[Opening Material for the task section]

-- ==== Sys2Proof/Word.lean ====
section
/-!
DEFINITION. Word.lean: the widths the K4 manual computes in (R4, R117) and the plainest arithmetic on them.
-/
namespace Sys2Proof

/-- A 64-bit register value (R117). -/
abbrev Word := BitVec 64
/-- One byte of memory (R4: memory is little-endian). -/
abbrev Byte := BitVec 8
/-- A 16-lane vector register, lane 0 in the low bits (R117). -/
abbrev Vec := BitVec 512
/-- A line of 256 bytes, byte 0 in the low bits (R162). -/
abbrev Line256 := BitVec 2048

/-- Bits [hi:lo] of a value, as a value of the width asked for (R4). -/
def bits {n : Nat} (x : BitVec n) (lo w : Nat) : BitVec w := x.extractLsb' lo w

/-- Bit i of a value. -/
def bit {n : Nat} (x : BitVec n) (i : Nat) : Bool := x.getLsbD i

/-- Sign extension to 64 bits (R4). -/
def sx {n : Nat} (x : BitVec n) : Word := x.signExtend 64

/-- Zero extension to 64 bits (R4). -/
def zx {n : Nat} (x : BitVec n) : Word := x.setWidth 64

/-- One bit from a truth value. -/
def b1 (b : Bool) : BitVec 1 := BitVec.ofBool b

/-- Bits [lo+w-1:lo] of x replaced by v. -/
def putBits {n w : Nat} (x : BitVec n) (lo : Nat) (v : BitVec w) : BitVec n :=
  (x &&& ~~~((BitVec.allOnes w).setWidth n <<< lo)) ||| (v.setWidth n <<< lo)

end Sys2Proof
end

[Closing Material for the task section]

Could you please copy the lines above exactly, beginning at the first and ending at the line that contains "a value. -/"?

Exercise answer:
-- ==== Sys2Proof/Word.lean ====
section
/-!
DEFINITION. Word.lean: the widths the K4 manual computes in (R4, R117) and the plainest arithmetic on them.
-/
namespace Sys2Proof

/-- A 64-bit register value (R117). -/
abbrev Word := BitVec 64
/-- One byte of memory (R4: memory is little-endian). -/
abbrev Byte := BitVec 8
/-- A 16-lane vector register, lane 0 in the low bits (R117). -/
abbrev Vec := BitVec 512
/-- A line of 256 bytes, byte 0 in the low bits (R162). -/
abbrev Line256 := BitVec 2048

/-- Bits [hi:lo] of a value, as a value of the width asked for (R4). -/
def bits {n : Nat} (x : BitVec n) (lo w : Nat) : BitVec w := x.extractLsb' lo w

/-- Bit i of a value. -/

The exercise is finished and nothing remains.